Saving species from extinction
Click to read: Baby black lion tamarin doing well

Baby black lion tamarin doing well

A baby black lion tamarin which is being hand reared by staff at Jersey Zoo is doing well.

The male tamarin was one of triplets born three weeks ago to the free-ranging family of black lion tamarins which live in the woods at the Zoo.  

Sadly their mother appeared not to be producing enough milk, because the babies became very weak and lost their grip on her, falling to the ground.  Keepers rescued the tiny triplets, but the smallest of the three could not be saved.  Sad as this was, it is quite unusual for this species to produce triplets, and when they do there is always a much weaker sibling - a runt - who does not normally survive. 

The second baby was also extremely weak, and although she hung on for a few days sadly she did not make it.  The good news however is that the third triplet, although weak at first, responded well to the 24 hour intensive care and attention given by his keepers, and has come on in leaps and bounds - quite literally!  At three weeks of age, he is moving around quite freely, and is even attempting a few scampering leaps between the wads of soft cotton which fill his 'bedroom'!

For the first week, the little tamarin needed feeding every two hours, day and night, which meant a gruelling but rewarding routine for his keepers!   Initially just feeding on normal human infant formula, after a week his nightime feeds were cut to four-hourly, and two-hourly through the day.  Now, at three weeks old, he is feeding less frequently, and being gradually introduced to solid food such as pureed banana, which he has taken to with great enthusiasm!  

He is now beginning the process of being re-introduced to his family group.  So far, this has involved the box which he lives in being placed inside a small cage, and then placed inside the tamarin family's home hut.  This allows the other tamarins to get used to his scent and his calls, and for him to get accustomed to theirs, without the danger of him getting hurt by an over-enthusiastic relative excited by the family reunion!  He will continue to spend a few hours each day with them, and over the next fortnight the distance between them will be gradually reduced, whilst the time he spends there is increased, until he is fully integrated back into the group, and will be able to begin his life as a 'proper' tamarin!
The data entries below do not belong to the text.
-- ==== Sys2Proof/Laws/OnwardFlags.lean ====
section
/-!
SUPPORT. `State.Onward` over the operations of Machine/Flags.lean.
-/

namespace Sys2Proof.Machine

theorem State.via_onward {s₀ s : State} (h : s₀.Onward s) (req : Req) (f : State → State) (hf : ∀ t : State, t.Onward (f t)) :
    s₀.Onward (State.via s req f) := by
  unfold State.via
  repeat' first
    | with_reducible exact h | with_reducible exact .refl _ | with_reducible refine State.Onward.trans ?_ (hf _)
    | split

theorem State.viaSec_onward {s₀ s : State} (h : s₀.Onward s) (req : Req) (f : State → State) (hf : ∀ t : State, t.Onward (f t)) :
    s₀.Onward (State.viaSec s req f) := by
  unfold State.viaSec
  repeat' first
    | with_reducible exact h | with_reducible exact .refl _ | with_reducible apply State.via_onward
    | with_reducible refine State.Onward.trans ?_ (hf _) | intro _ | split

theorem State.sendMsix_onward {s₀ s : State} (h : s₀.Onward s) (v : Nat) :
    s₀.Onward (State.sendMsix s v) := by
  unfold State.sendMsix
  dsimp only
  repeat' first
    | with_reducible exact h | with_reducible exact .refl _ | split | with_reducible apply onward_mk

theorem State.requestMsix_onward {s₀ s : State} (h : s₀.Onward s) (v : Nat) :
    s₀.Onward (State.requestMsix s v) := by
  unfold State.requestMsix
  repeat' first
    | with_reducible exact h | with_reducible exact .refl _ | with_reducible apply State.sendMsix_onward | split
    | with_reducible apply onward_mk

theorem State.setEngine7_onward {s₀ s : State} (h : s₀.Onward s) (q : List Transfer) :
    s₀.Onward (State.setEngine7 s q) := by
  unfold State.setEngine7
  repeat' first
    | with_reducible exact h | with_reducible exact .refl _ | with_reducible apply State.wrb_onward
    | with_reducible apply onward_mk

theorem State.askDma_onward {s₀ s : State} (h : s₀.Onward s) (k : Transfer) :
    s₀.Onward (State.askDma s k) := by
  unfold State.askDma
  repeat' first
    | with_reducible exact h | with_reducible exact .refl _ | with_reducible apply State.setEngine7_onward

theorem State.endDma_onward {s₀ s : State} (h : s₀.Onward s) (k : Transfer) :
    s₀.Onward (State.endDma s k) := by
  unfold State.endDma
  repeat' first
    | with_reducible exact h | with_reducible exact .refl _ | with_reducible apply State.setEngine7_onward

theorem State.requestIntn_onward {s₀ s : State} (h : s₀.Onward s) (v : Nat) :
    s₀.Onward (State.requestIntn s v) := by
  unfold State.requestIntn
  repeat' first
    | with_reducible exact h | with_reducible exact .refl _ | with_reducible apply State.bit_onward | split

theorem State.sayCell_onward {s₀ s : State} (h : s₀.Onward s) (p : Nat) (dest : Nat) (c : CellBody) :
    s₀.Onward (State.sayCell s p dest c) := by
  unfold State.sayCell
  repeat' first
    | with_reducible exact h | with_reducible exact .refl _ | with_reducible apply State.when_onward
    | with_reducible apply State.say_onward | intro _

theorem State.sendCell_onward {s₀ s : State} (h : s₀.Onward s) (dest : Nat) (c : CellBody) :
    s₀.Onward (State.sendCell s dest c) := by
  unfold State.sendCell
  repeat' first
    | with_reducible exact h | with_reducible exact .refl _ | with_reducible apply State.sayCell_onward

theorem State.forwardDoorbell_onward {s₀ s : State} (h : s₀.Onward s) (v : Nat) :
    s₀.Onward (State.forwardDoorbell s v) := by
  unfold State.forwardDoorbell
  dsimp only
  repeat' first
    | with_reducible exact h | with_reducible exact .refl _ | with_reducible apply State.sendCell_onward | split

theorem State.ring_onward {s₀ s : State} (h : s₀.Onward s) (v : Nat) :
    s₀.Onward (State.ring s v) := by
  unfold State.ring
  repeat' first
    | with_reducible exact h | with_reducible exact .refl _ | with_reducible apply State.native_onward
    | with_reducible apply State.requestIntn_onward | with_reducible apply State.forwardDoorbell_onward
    | with_reducible apply State.requestMsix_onward

theorem State.evt_onward {s₀ s : State} (h : s₀.Onward s) (r : Row) (ix : List Nat) (b : Nat) :
    s₀.Onward (State.evt s r ix b) := by
  unfold State.evt
  repeat' first
    | with_reducible exact h | with_reducible exact .refl _ | with_reducible apply State.bit_onward
    | with_reducible apply State.ring_onward | split

theorem State.emit_onward {s₀ s : State} (h : s₀.Onward s) (island : Nat) (subunit : Nat) (code : Nat) (arg0 : Nat) (arg1 : Nat) :
    s₀.Onward (State.emit s island subunit code arg0 arg1) := by
  unfold State.emit
  repeat' first
    | with_reducible exact h | with_reducible exact .refl _ | with_reducible apply State.count_onward
    | with_reducible apply State.evt_onward | split | with_reducible apply onward_mk

theorem State.evtLog_onward {s₀ s : State} (h : s₀.Onward s) (r : Row) (ix : List Nat) (island : Nat) (subunit : Nat) (arg0 : Nat) (arg1 : Nat) :
    s₀.Onward (State.evtLog s r ix island subunit arg0 arg1) := by
  unfold State.evtLog
  repeat' first
    | with_reducible exact h | with_reducible exact .refl _ | with_reducible apply State.evt_onward
    | with_reducible apply State.emit_onward

theorem State.alert_onward {s₀ s : State} (h : s₀.Onward s) :
    s₀.Onward (State.alert s) := by
  unfold State.alert
  repeat' first
    | with_reducible exact h | with_reducible exact .refl _ | with_reducible apply onward_mk

theorem State.assertFault_onward {s₀ s : State} (h : s₀.Onward s) :
    s₀.Onward (State.assertFault s) := by
  unfold State.assertFault
  repeat' first
    | with_reducible exact h | with_reducible exact .refl _ | split | with_reducible apply onward_mk

theorem State.releaseFault_onward {s₀ s : State} (h : s₀.Onward s) :
    s₀.Onward (State.releaseFault s) := by
  unfold State.releaseFault
  repeat' first
    | with_reducible exact h | with_reducible exact .refl _ | split | with_reducible apply onward_mk

theorem State.recordFault_onward {s₀ s : State} (h : s₀.Onward s) (kind : Nat) (island : Nat) (peer : Nat) :
    s₀.Onward (State.recordFault s kind island peer) := by
  unfold State.recordFault
  repeat' first
    | with_reducible exact h | with_reducible exact .refl _ | with_reducible apply State.wrb_onward
    | with_reducible apply State.wr_onward | split

theorem State.declareFailed_onward {s₀ s : State} (h : s₀.Onward s) (kind : Nat) (i : Nat) (peer : Nat) :
    s₀.Onward (State.declareFailed s kind i peer) := by
  unfold State.declareFailed
  dsimp only
  repeat' first
    | with_reducible exact h | with_reducible exact .refl _ | with_reducible apply State.recordFault_onward
    | with_reducible apply State.wr_onward | with_reducible apply State.wrb_onward
    | with_reducible apply State.emit_onward | with_reducible apply State.evt_onward
    | with_reducible apply State.assertFault_onward | split

end Sys2Proof.Machine
end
Black lion tamarins are critically endangered in the wild.  They live only in the Atlantic forest of Brazil, and are facing extinction due to the rapid deforestation of their habitat.  Not only is their habitat dwindling, it has also become fragmented, meaning that there are now many small 'pockets' of forest which are surrounded by several kilometres of cleared land.  This means that the tamarins that have become stranded in these islands of forest are unable to leave them to mix with other tamarin groups, and are forced to breed with each other.  This inbreeding is speeding the tamarins towards extinction.
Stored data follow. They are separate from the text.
-- ==== Sys2Proof/Laws/OnwardMemory.lean ====
section
/-!
SUPPORT. `State.Onward` over the operations of Machine/Memory.lean.
-/

namespace Sys2Proof.Machine

theorem State.injectAt_onward {s₀ s : State} (h : s₀.Onward s) (l : MemLine) :
    s₀.Onward (State.injectAt s l) := by
  unfold State.injectAt
  dsimp only
  repeat' first
    | with_reducible exact h | with_reducible exact .refl _ | with_reducible apply State.wrb_onward | split
    | with_reducible apply onward_mk

theorem State.memWrite_onward {s₀ s : State} (h : s₀.Onward s) (m : Fin 6) (n : Nat) :
    s₀.Onward (State.memWrite s m n).2 := by
  unfold State.memWrite
  dsimp only
  repeat' first
    | with_reducible exact h | with_reducible exact .refl _ | with_reducible apply State.injectAt_onward
    | with_reducible apply onward_mk

theorem State.tapsWrite_onward {s₀ s : State} (h : s₀.Onward s) (m : Fin 6) :
    s₀.Onward (State.tapsWrite s m) := by
  unfold State.tapsWrite
  repeat' first
    | with_reducible exact h | with_reducible exact .refl _ | with_reducible apply State.memWrite_onward

theorem State.slotWrite_onward {s₀ s : State} (h : s₀.Onward s) (slot : Nat) :
    s₀.Onward (State.slotWrite s slot) := by
  unfold State.slotWrite
  dsimp only
  repeat' first
    | with_reducible exact h | with_reducible exact .refl _ | with_reducible apply State.injectAt_onward | intro _
    | with_reducible apply onward_mk

theorem State.healed_onward {s₀ s : State} (h : s₀.Onward s) (l : MemLine) :
    s₀.Onward (State.healed s l) := by
  unfold State.healed
  repeat' first
    | with_reducible exact h | with_reducible exact .refl _ | intro _ | with_reducible apply onward_mk

theorem State.lastError_onward {s₀ s : State} (h : s₀.Onward s) (l : MemLine) (type : Nat) :
    s₀.Onward (State.lastError s l type) := by
  unfold State.lastError
  repeat' first
    | with_reducible exact h | with_reducible exact .refl _ | with_reducible apply State.wr_onward

theorem State.remap_onward {s₀ s : State} (h : s₀.Onward s) (l : MemLine) :
    s₀.Onward (State.remap s l) := by
  unfold State.remap
  dsimp only
  repeat' first
    | with_reducible exact h | with_reducible exact .refl _ | with_reducible apply State.wr_onward
    | with_reducible apply State.evtLog_onward | with_reducible apply State.evt_onward | intro _ | split
    | with_reducible apply onward_mk

theorem State.correct_onward {s₀ s : State} (h : s₀.Onward s) (l : MemLine) :
    s₀.Onward (State.correct s l) := by
  unfold State.correct
  dsimp only
  repeat' first
    | with_reducible exact h | with_reducible exact .refl _ | with_reducible apply State.healed_onward
    | with_reducible apply State.count_onward | with_reducible apply State.lastError_onward
    | with_reducible apply State.when_onward | with_reducible apply State.remap_onward | intro _
    | with_reducible apply onward_mk

theorem State.uncorrectable_onward {s₀ s : State} (h : s₀.Onward s) (l : MemLine) :
    s₀.Onward (State.uncorrectable s l) := by
  unfold State.uncorrectable
  repeat' first
    | with_reducible exact h | with_reducible exact .refl _ | with_reducible apply State.healed_onward
    | with_reducible apply State.count_onward | with_reducible apply State.lastError_onward

theorem State.ueControl_onward {s₀ s : State} (h : s₀.Onward s) (l : MemLine) :
    s₀.Onward (State.ueControl s l) := by
  unfold State.ueControl
  dsimp only
  repeat' first
    | with_reducible exact h | with_reducible exact .refl _ | with_reducible apply State.uncorrectable_onward
    | with_reducible apply State.recordFault_onward | with_reducible apply State.emit_onward
    | with_reducible apply State.evt_onward

theorem State.flushDamaged_onward {s₀ s : State} (h : s₀.Onward s) (q : Nat) (place : Nat) :
    s₀.Onward (State.flushDamaged s q place) := by
  unfold State.flushDamaged
  dsimp only
  repeat' first
    | with_reducible exact h | with_reducible exact .refl _ | with_reducible apply State.dropFrame_onward
    | with_reducible apply State.setQueue_onward | with_reducible apply State.countDrop_onward
    | with_reducible apply State.releaseTag_onward | with_reducible apply State.restGroup_onward
    | with_reducible apply State.watch_onward | with_reducible apply onward_foldl | intro _
    | with_reducible apply onward_mk

theorem State.auditDone_onward {s₀ s : State} (h : s₀.Onward s) :
    s₀.Onward (State.auditDone s) := by
  unfold State.auditDone
  repeat' first
    | with_reducible exact h | with_reducible exact .refl _ | with_reducible apply State.releaseFrame_onward
    | with_reducible apply onward_foldl | intro _ | with_reducible apply onward_mk

theorem State.openCtx_onward {s₀ s : State} (h : s₀.Onward s) (ch : Nat) (slot : Nat) :
    s₀.Onward (State.openCtx s ch slot) := by
  unfold State.openCtx
  dsimp only
  repeat' first
    | with_reducible exact h | with_reducible exact .refl _ | with_reducible apply State.memWrite_onward
    | with_reducible apply State.onCip_onward | with_reducible apply State.when_onward
    | with_reducible apply State.countWrap_onward | with_reducible apply State.feedAll_onward | intro _
    | with_reducible apply onward_mk

theorem State.rxOpen_onward {s₀ s : State} (h : s₀.Onward s) (ch : Nat) :
    s₀.Onward (State.rxOpen s ch) := by
  unfold State.rxOpen
  dsimp only
  repeat' first
    | with_reducible exact h | with_reducible exact .refl _ | with_reducible apply State.openCtx_onward | split

theorem State.rxClose_onward {s₀ s : State} (h : s₀.Onward s) (ch : Nat) :
    s₀.Onward (State.rxClose s ch) := by
  unfold State.rxClose
  repeat' first
    | with_reducible exact h | with_reducible exact .refl _ | with_reducible apply State.closeCtx_onward
    | with_reducible apply State.native_onward | intro _ | split

theorem State.verifyQueue_onward {s₀ s : State} (h : s₀.Onward s) (id : Nat) (q : Nat) :
    s₀.Onward (State.verifyQueue s id q) := by
  unfold State.verifyQueue
  dsimp only
  repeat' first
    | with_reducible exact h | with_reducible exact .refl _ | with_reducible apply State.setQueue_onward
    | with_reducible apply State.passPoint_onward | with_reducible apply onward_foldl | intro _

theorem State.failQueue_onward {s₀ s : State} (h : s₀.Onward s) (id : Nat) (q : Nat) :
    s₀.Onward (State.failQueue s id q) := by
  unfold State.failQueue
  dsimp only
  repeat' first
    | with_reducible exact h | with_reducible exact .refl _ | with_reducible apply State.setQueue_onward
    | with_reducible apply State.releaseFrame_onward | with_reducible apply State.releaseTag_onward
    | with_reducible apply State.restGroup_onward | with_reducible apply State.watch_onward
    | with_reducible apply onward_foldl | intro _

theorem State.endSegment_onward {s₀ s : State} (h : s₀.Onward s) (ch : Nat) (ok : Bool) :
    s₀.Onward (State.endSegment s ch ok) := by
  unfold State.endSegment
  dsimp only
  repeat' first
    | with_reducible exact h | with_reducible exact .refl _ | with_reducible apply State.verifyQueue_onward
    | with_reducible apply State.failQueue_onward | with_reducible apply State.rxClose_onward
    | with_reducible apply State.onCip_onward | with_reducible apply onward_foldl | intro _ | split
    | with_reducible apply onward_mk

theorem State.rxAbandon_onward {s₀ s : State} (h : s₀.Onward s) (ch : Nat) :
    s₀.Onward (State.rxAbandon s ch) := by
  unfold State.rxAbandon
  repeat' first
    | with_reducible exact h | with_reducible exact .refl _ | with_reducible apply State.when_onward
    | with_reducible apply State.count_onward | with_reducible apply State.endSegment_onward | intro _ | split

theorem State.spoil_onward {s₀ s : State} (h : s₀.Onward s) (gone : Context → Bool) :
    s₀.Onward (State.spoil s gone) := by
  unfold State.spoil
  dsimp only
  repeat' first
    | with_reducible exact h | with_reducible exact .refl _ | with_reducible apply State.count_onward
    | with_reducible apply State.closeCtx_onward | with_reducible apply State.onCip_onward
    | with_reducible apply onward_foldl | intro _ | with_reducible apply onward_mk

end Sys2Proof.Machine
end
Durrell Wildlife is supporting a project in Brazil to plant 'tree corridors' to link up these forest fragments and allow the tamarins to travel from one fragment to another to breed,  hopefully saving them from extinction.  Jersey schoolchildren have been helping by recycling their aluminium cans, for which the Trust gets paid money from Hunt Brothers, the company which recycles the cans locally.  For each 50 cans recycled, the Trust can buy and plant one tree in Brazil.

Durrell Wildlife's Deputy Head of Mammals, Dominic Wormell, said " To hold this fragile tiny primate, weighing little more that 50 grams, in the palm of your hand is a very special feeling.  Knowing that it is totally dependant on you for its survival, and that it is one of the most endangered primates on earth just makes you realise how important caring for these wonderful animals is".